Reading in the Brain as a Machine Learning Model

The words GRAPHEME and PHONEME are behind a translucent illustration of a person reading.

In the book Reading in the Brain: The New Science of How We Read, Stanislas Dehaene takes us on a tour of the brain that drills down to the neuron-level of reading. Among the hundreds of interesting facts in the book (doctors have identified the specific neuron that a patient with epilepsy used to recognize Jennifer Aniston, for example), Dehaene makes a case for humans being faster – and more capable – than computers.

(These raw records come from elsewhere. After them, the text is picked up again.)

/-- DRD_S and DRD_E: a line is granted (R334). -/
def Dev.hostGrant (d : Dev) (m : Mem) (p : Nat) (k : HPacket) (excl : Bool) : Dev :=
  let a := k.addr % 2 ^ 41
  if !d.boundTo k.ctx p then (d.takenHost p k).hostAnswer p k stCLOSED 0 []
  else if !d.coherent p || (d.host p).cohFenced then (d.takenHost p k).hostAnswer p k stNOTCOH 0 []
  else if a % 64 != 0 || k.len != 64 then (d.takenHost p k).hostAnswer p k stADDR 0 []
  else if !d.inCohRange k.ctx a then (d.takenHost p k).hostAnswer p k stNOTCOH 0 []
  else
    let (d, g) := d.gate (.host p k) k.ctx a 64 excl (some p)
    match g with
    | .wait => d
    | .held => d.takenHost p k
    | .fail st _ => (d.takenHost p k).hostAnswer p k (hostStatus st) 0 []
    | .go =>
      let d := d.takenHost p k
      let (d, l) := d.evictLine (a / 64)
      if !l.isEmpty then { d with waiting := d.waiting ++ [({ access := .host p k, lines := l } : Waiting)] }
      else
        let (d, r) := (d.quarry a 64).load m a 64
        match r with
        | .inl bs => (d.grantLine p (a / 64) excl).hostAnswer p k stOK (if excl then 2 else 1) bs
        | .inr _ => d.hostAnswer p k stMEMUE 0 []

/-- DEVICT: a host gives up a line, writing it back when modified. -/
def Dev.hostEvict (d : Dev) (m : Mem) (p : Nat) (k : HPacket) : Dev :=
  let a := k.addr % 2 ^ 41
  let d := d.takenHost p k
  if !d.boundTo k.ctx p then d.hostAnswer p k stCLOSED 0 []
  else if !d.coherent p || (d.host p).cohFenced || !d.inCohRange k.ctx a then d.hostAnswer p k stNOTCOH 0 []
  else if a % 64 != 0 || !(k.len = 0 || (k.len = 64 && k.data.length = 64)) then d.hostAnswer p k stADDR 0 []
  else
    let mine := match mfind d.directory (a / 64) with | some e => e.sharers.getLsbD p | none => false
    let d := if mine && k.len = 64 then (d.store m a k.data).1 else d
    (if mine then d.dropSharer p (a / 64) else d).hostAnswer p k stOK 0 []

/-- Perform a host memory request by its opcode. -/
def Dev.serveHost (d : Dev) (m : Mem) (p : Nat) (k : HPacket) : Dev :=
  if k.opc = 1 then d.hostRead m p k
  else if k.opc = 2 then d.hostWrite m p k
  else if k.opc = 3 then d.hostGrant m p k false
  else if k.opc = 4 then d.hostGrant m p k true
  else if k.opc = 5 then d.hostEvict m p k
  else d

/-- Run the accesses that waited only for (port, line) pairs that `gone` holds of. -/
def Dev.release (d : Dev) (m : Mem) (gone : Nat × Nat → Bool) : Dev :=
  let w := d.waiting.map (fun x => { x with lines := x.lines.filter (fun l => !gone l) })
  let d := { d with waiting := w.filter (fun x => !x.lines.isEmpty) }
  d.each (w.filter (fun x => x.lines.isEmpty)) (fun d x =>
    match x.access with
    | .host p k => d.serveHost m p k
    | .fabric k => d.serveFab m k)

/-- A snoop is answered: modified data goes to HBM before the access proceeds (R334). -/
def Dev.snoopDone (d : Dev) (m : Mem) (s : Snoop) (data : List Byte) : Dev :=
  let d := { d with snoops := d.snoops.filter (fun x => x != s) }
  let d := if data.length = 64 then (d.store m (s.line * 64) data).1 else d
  let d := if s.inval then d.dropSharer s.port s.line
    else match mfind d.directory s.line with
      | some e => { d with directory := mset d.directory s.line { e with exclusive := false } }
      | none => d
  d.release m (fun l => l == (s.port, s.line))

/-- Every directory entry and unanswered snoop of a port is dropped; HBM keeps what it held (R335). -/
def Dev.dropPort (d : Dev) (m : Mem) (p : Nat) : Dev :=
  let d := d.each (d.directory.map (·.1)) (fun d l => d.dropSharer p l)
  let d := { d with snoops := d.snoops.filter (fun s => s.port != p) }
  d.release m (fun l => l.1 == p)

end Sys2Proof.Machine
end

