/-- NORM_SQ of a step that waits for the norm bucket. -/
def Dev.fillNorm (d : Dev) (m : Mem) (c : Nat) : Dev :=
  let (x, done) := d.bucketDone m c (d.normBucket m c)
  if !done then d
  else
    let w := (d.ctx c).prot.normWait
    let d := d.each w (fun d t =>
      if d.retainStep m c t.toNat == t.toNat then
        d.engineWrite m c (d.retainAt c t.toNat + 4) (toLE 4 (peekLE m d (bDst x) 4))
      else d)
    d.updProt c (fun p => { p with normWait := [] })

/-- RETAIN_WRITE (R385): the oldest one due, and NORM_SQ where the bucket is done. -/
def xRetainWrite (c : Nat) : Effect := fun m d =>
  if !d.protOn c then d
  else match (d.ctx c).prot.retain with
    | [] => d.fillNorm m c
    | r :: rest =>
      let t := r.step.toNat
      if (List.range 8).any (fun v => d.mirrorPending c v (fun g => g + 2 ≤ t)) then d
      else
        let b := t + r.seed.toNat * 2 ^ 128 + leOf (r.hyper.flatMap (fun h => toLE 4 h.toNat)) * 2 ^ 192
        let d := d.engineWrite m c (d.retainAt c t) (toLE 64 b)
        (d.updProt c (fun p => { p with retain := rest, normWait := p.normWait ++ [r.step] })).fillNorm m c

/-- SLOT_COPY (R387): the oldest copy of the entry starts. -/
def xSlotCopy (c i : Nat) : Effect := fun m d =>
  match (d.ctx c).prot.slotCopies.find? (fun q => q.entry == i) with
  | none => d
  | some q =>
    let x := d.entry m c i
    let j := q.step.toNat % 2
    if q.running || !(d.bucketDone m c (eBucket x)).2 || d.mirrorPending c (eVs x) (fun g => g % 2 == j) then d
    else d.updProt c (fun p => { p with slotCopies := p.slotCopies.map (fun r => if r == q then { r with running := true } else r) })

/-- SLOT_COPY_END (R387). -/
def xSlotCopyEnd (c i : Nat) : Effect := fun m d =>
  match (d.ctx c).prot.slotCopies.find? (fun q => q.entry == i && q.running) with
  | none => d
  | some q =>
    let x := d.entry m c i
    let j := q.step.toNat % 2
    let (d, r) := d.engineRead m c (eGsrc x) (eGbytes x)
    match r with
    | none => d
    | some bs =>
      let d := d.engineWrite m c (eSlot x j) bs
      let d := (d.setEntry m c i (56 + 4 * j) q.step.toNat).bump (Reg.ctxProtSlotCopies c)
      (d.updProt c (fun p => { p with slotCopies := removeOne q p.slotCopies })).secureAdvance m c

/-- DIGEST_COMPLETE (R388). -/
def xDigestComplete (c i : Nat) : Effect := fun m d =>
  if !d.protOn c || !(d.entryList m c).contains i || !d.flag m c i fDIGBUSY then d
  else
    let x := d.entry m c i
    let d := d.setEntry m c i 68 (eCurDig x)
    let d := d.setEntry m c i 64 (d.digestOf m (eRec x))
    (d.setFlag m c i fDIGBUSY false).secureAdvance m c

/-! The log engine (R393). -/

/-- The next record: bytes without SEQ and HCRC, its STEP, staged bytes it ships, whether it is a DROPPED_INPUT. -/
def Dev.logNext (m : Mem) (d : Dev) (c : Nat) : Option (List Byte × BitVec 32 × Nat × Bool) :=
  let l := (d.ctx c).log
  match l.pending with
  | p :: _ => some (p.bytes, BitVec.ofNat 32 (leOf ((p.bytes.drop 4).take 4)), 0, true)
  | [] =>
    let size := d.logLocalBytes m c
    let left := ((d.reg (Reg.ctxLogProd c)).toNat + 2 ^ 32 - l.shipped.toNat) % 2 ^ 32
    if left < 32 || size = 0 then none
    else
      let a := d.logLocal m c + l.shipped.toNat % size
      let n := 32 + roundUp (peekLE m d (a + 12) 4) 32
      some (peekN m d a n, BitVec.ofNat 32 (peekLE m d (a + 4) 4), n, false)

/-- A record with SEQ and HCRC. -/
def stampRecord (bs : List Byte) (seq : Nat) : List Byte :=
  let h := bs.take 16 ++ toLE 8 seq ++ (bs.drop 24).take 4
  h ++ toLE 4 (crc32 h) ++ bs.drop 32

/-- Ring bytes the next append takes, PAD included; none where there is no space. -/
def Log.room (l : Log) (n : Nat) : Option (Nat × Nat) :=
  let left := l.size - l.tail % max 1 l.size
  let pad := if left < n then left else 0
  if l.tail - l.head + pad + n ≤ l.size then some (pad, pad + n) else none

/-- LOG_APPEND (R393, R394). A staged PAD record is passed over; the ring's end is filled with one PAD record. -/
def xLogAppend (c : Nat) : Effect := fun m d =>
  let l := (d.ctx c).log
  if !d.protOn c || !l.known || l.busy.isSome then d
  else match d.logNext m c with
    | none => d
    | some (bs, step, staged, dropped) =>
      if !dropped && leOf (bs.take 2) = 0 then
        let n := l.shipped + BitVec.ofNat 32 staged
        ((d.updLog c (fun l => { l with shipped := n })).setReg (Reg.ctxLogShipped c) n).secureAdvance m c
      else match l.room bs.length with
        | none => d
        | some (pad, size) =>
          let g := d.logRemote m c + 4096
          let padRec := if pad = 0 then [] else logHeader 0 0 step.toNat 0 (pad - 32) l.nextSeq (crc32 [])
          let seq := l.nextSeq + (if pad = 0 then 0 else 1)
          let records := (if pad = 0 then [] else [(pad, none)]) ++ [(bs.length, some step)]
          let d := d.updLog c (fun l => { l with busy := some { size := size, records := records, staged := staged, dropped := dropped,
                                                                header := false, failed := false } })
          let d := d.fabWrite c (g + l.tail % max 1 l.size) padRec .logRecord c 0 0
          d.fabWrite c (g + (l.tail + pad) % max 1 l.size) (stampRecord bs seq) .logRecord c 0 0
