-- ==== Sys2Proof/Machine/Core.lean ====
section
/-! DEFINITION. The interface the host runs. -/

def Sys2Proof.core : Host.Core :=
  { State := Sys2Proof.Machine.State, Fault := Sys2Proof.Machine.Fault, Refusal := Sys2Proof.Machine.Refusal,
    step := Sys2Proof.Machine.step, reset := Sys2Proof.Machine.State.reset }
end

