-- ==== Sys2Proof/Certificates/Slice0/Obligations.lean ====
section
/-! DEFINITION. The statements for the provers. Each completion statement has one clause for a command: under hypotheses on the state and
the operands alone, exec answers a next state, and what it holds. -/

namespace Sys2Proof.Claims

open Sys2Proof.Machine

/-- The command completes, with the device as `d` and every byte of memory and the queue as they were. -/
def Quiet (i : Instr) (s : State) (d : Dev) : Prop := exec i s = .next { s with dev := d }

/-- The command completes, leaves the queue as it was, and the next state is as `P` says. -/
def Ends (i : Instr) (s : State) (P : State → Prop) : Prop := ∃ t, exec i s = .next t ∧ t.pending = s.pending ∧ P t

/-- Every byte of memory reads as before. -/
def SameMem (s t : State) : Prop := ∀ a, t.read a = s.read a

/-- Every byte of memory outside [a, a + n) reads as before. -/
def SameMemBut (s t : State) (a n : Nat) : Prop := ∀ x, (x < a ∨ a + n ≤ x) → t.read x = s.read x

/-- Bytes `bs` stand in memory from `a`. -/
def Holds (t : State) (a : Nat) (bs : List Byte) : Prop := ∀ i, i < bs.length → t.read (a + i) = bs.getD i 0

/-- A register write of `v` to the word at `k` by `r` is heard and leaves RSV bits as they are: the requester's port carries packets or
the management controller runs, no half of a guarded pair is pending, and IA is there for a package-wide word (R406, R407, R409,
R411). -/
def Heard (s : State) (r : Requester) (k : Nat) (v : BitVec 32) : Prop :=
  s.dev.mayAsk r = true ∧ (s.dev.req (reqIndex r)).pending = none ∧ (s.dev.lost 4 = false ∨ 0x10000000 ≤ k)
    ∧ s.dev.changesRsv k v = false

/-- The word at `k` with bits 31 to 30 replaced by a command. -/
def cmdWord (s : State) (k cmd : Nat) : BitVec 32 := BitVec.ofNat 32 (setFld (s.dev.reg k).toNat 31 30 cmd)

/-- A vector instruction `v` that has run on tile `t` changes nothing but that tile, its instruction counter and the counters `ks`; the
sequencer stands at the next instruction. -/
def VecFrame (s u : State) (t : Fin 64) (ks : List Nat) : Prop :=
  u.dev.count (Reg.tileVecInstr t) = s.dev.count (Reg.tileVecInstr t) + 1 ∧
  (∀ k, k ≠ Reg.tileVecInstr t → ¬ k ∈ ks → u.dev.count k = s.dev.count k) ∧ u.mem = s.mem ∧ u.dev.regs = s.dev.regs ∧
  (∀ j, j ≠ t.val → u.dev.tile j = s.dev.tile j) ∧ (u.dev.tile t).vecIdx = (s.dev.tile t).vecTaken.vecIdx ∧
  (u.dev.tile t).vecPass = (s.dev.tile t).vecTaken.vecPass ∧ (u.dev.tile t).sets = (s.dev.tile t).sets ∧
  (u.dev.tile t).pipe = (s.dev.tile t).pipe

/-- The lanes of VD after an instruction hold `l`, and every other vector register is as it was. -/
def LanesBecome (s u : State) (t : Fin 64) (v : BitVec 64) (l : List Nat) : Prop :=
  (u.dev.tile t).lanes (vType v) (vVd v) = l.map (· % 2 ^ laneWidth (vType v)) ∧
  (∀ r, r ≠ vVd v → (u.dev.tile t).vreg r = (s.dev.tile t).vreg r)

/-- Instruction `i` with operation code `op` completes and writes `f` of its TYPE and its lanes of VA and VB to each lane of VD. -/
def LaneWise2 (i : Fin 64 → Instr) (op : Nat) (f : Nat → Nat → Nat → Nat) : Prop :=
  ∀ (s : State) (t : Fin 64) (a : Nat) (v : BitVec 64), s.begin.vecDue s.mem t (· == op) = some (a, v) → vType v ≠ 3 →
    Ends (i t) s (fun u => VecFrame s u t [] ∧ (u.dev.tile t).rowStack = (s.dev.tile t).rowStack ∧
      LanesBecome s u t v (List.zipWith (f (vType v)) ((s.dev.tile t).lanes (vType v) (vVa v)) ((s.dev.tile t).lanes (vType v) (vVb v))))

/-- The same with a third source VC. -/
def LaneWise3 (i : Fin 64 → Instr) (op : Nat) (f : Nat → Nat → Nat → Nat → Nat) : Prop :=
  ∀ (s : State) (t : Fin 64) (a : Nat) (v : BitVec 64), s.begin.vecDue s.mem t (· == op) = some (a, v) → vType v ≠ 3 →
    Ends (i t) s (fun u => VecFrame s u t [] ∧ (u.dev.tile t).rowStack = (s.dev.tile t).rowStack ∧
      LanesBecome s u t v (List.zipWith (fun (p : Nat × Nat) c => f (vType v) p.1 p.2 c)
        (((s.dev.tile t).lanes (vType v) (vVa v)).zip ((s.dev.tile t).lanes (vType v) (vVb v))) ((s.dev.tile t).lanes (vType v) (vVc v))))

/-- A special function: FP32 or BF16 lanes, each rounded once to TYPE; its strip is counted. -/
def SpecialLanes (i : Fin 64 → Instr) (op : Nat) (f : Val → Val) : Prop :=
  ∀ (s : State) (t : Fin 64) (a : Nat) (v : BitVec 64), s.begin.vecDue s.mem t (· == op) = some (a, v) → vType v < 2 →
    Ends (i t) s (fun u => VecFrame s u t [Reg.tileSfuResults t] ∧ (u.dev.tile t).rowStack = (s.dev.tile t).rowStack ∧
      u.dev.count (Reg.tileSfuResults t) = s.dev.count (Reg.tileSfuResults t) + 1 ∧
      LanesBecome s u t v (((s.dev.tile t).lanes (vType v) (vVa v)).map (fun c => toLane (vType v) (f (laneVal (vType v) c)))))

/-- An instruction that the rules reject is counted and ends the tile's work (R111, R477). -/
def VecRejected (i : Instr) (s : State) (t : Fin 64) : Prop :=
  Ends i s (fun u => (u.dev.tile t).stopped = true ∧ (u.dev.tile t).vregs = (s.dev.tile t).vregs ∧
    u.dev.count (Reg.tileVecReject t) = s.dev.count (Reg.tileVecReject t) + 1 ∧
    u.dev.count (Reg.tileVecInstr t) = s.dev.count (Reg.tileVecInstr t) ∧ u.mem = s.mem ∧ u.dev.regs = s.dev.regs)

/-- STRATA_CTRL command `i` (code `action` + 2), permitted with nothing armed and its checks passed, files the action in the lowest free
cairn slot of context 0 at STRATA_ARM_LT (R154). -/
def StrataArms (i : Requester → Instr) (action : Nat) : Prop :=
  ∀ (s : State) (r : Requester) (n : Nat), Heard s r Reg.strataCtrl (strataWord s.dev (action + 2)) → s.dev.ctx0OrAdmin r = true →
    s.dev.freeCairn = some n → s.dev.strata.armed = 0 → s.dev.strata.activating = none → s.begin.actionOk s.mem action = true →
    s.dev.now < s.dev.reg64 Reg.strataArmLtLo →
    Ends (i r) s (fun u => u.dev.strata = { s.dev.strata with armed := action, armedSlot := n } ∧ (u.dev.cairn 0 n).state = .armed ∧
      (u.dev.cairn 0 n).lt = BitVec.ofNat 64 (s.dev.reg64 Reg.strataArmLtLo) ∧ (u.dev.cairn 0 n).action = BitVec.ofNat 8 (0x0F + action) ∧
      u.mem = s.mem ∧ u.dev.tiles = s.dev.tiles ∧ u.dev.ctxs = s.dev.ctxs ∧ u.dev.counters = s.dev.counters)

First let’s consider a scanner that can convert a scanned page of a book into text. For every word, computers will examine each letter sequentially. Each letter that is considered will eliminate many words (for instance, if the first letter is “c” then any word that starts with a letter other than “c” is discarded. By the time the scanner gets to the end of the word, all the words in the computer’s memory will be eliminated except for one.

Now let’s look at a human brain. There are a few things to marvel at here:

  1. Most people know at least 50,000 words (roughly).
  2. When we look at a word, we do not compare it to every word we know, letter by letter. When we look at a word, we compare that word with every word we know – all at once!!!
  3. Generally speaking, humans take the same amount of time to read a word – regardless of length (unlike computers where the length of the word directly corresponds to the time to process).
  4. Humans are better than computers at error correcting (computers get derailed when things aren’t spelled right – we don’t).

We can do this because of the concept of a neural network; all our neurons work together to solve problems in a massively interconnected way. Neural networks are related to artificial intelligence and instrumental to the “deep learning” that computers do. It’s helpful to understand what a neural network is since AI is so prominent in the public conscience.

Let’s look at an excerpt from Dahaene’s book (page 42). First we’ll consider the allegory of An Assembly of Daemons and then we’ll look at a practical example of how the brain uses nature’s neural networks to read a word by recognizing features of letters that inform letters that then inform words:


An Assembly of Daemons

This lively metaphor holds that the mental lexicon can be pictured as an immense semicircle where tens of thousands of daemons compete with one another. Each daemon responds to only one word, and makes this known by yelling whenever the word is called and must be defended. When a letter string appears on the retina, all the daemons examine it simultaneously.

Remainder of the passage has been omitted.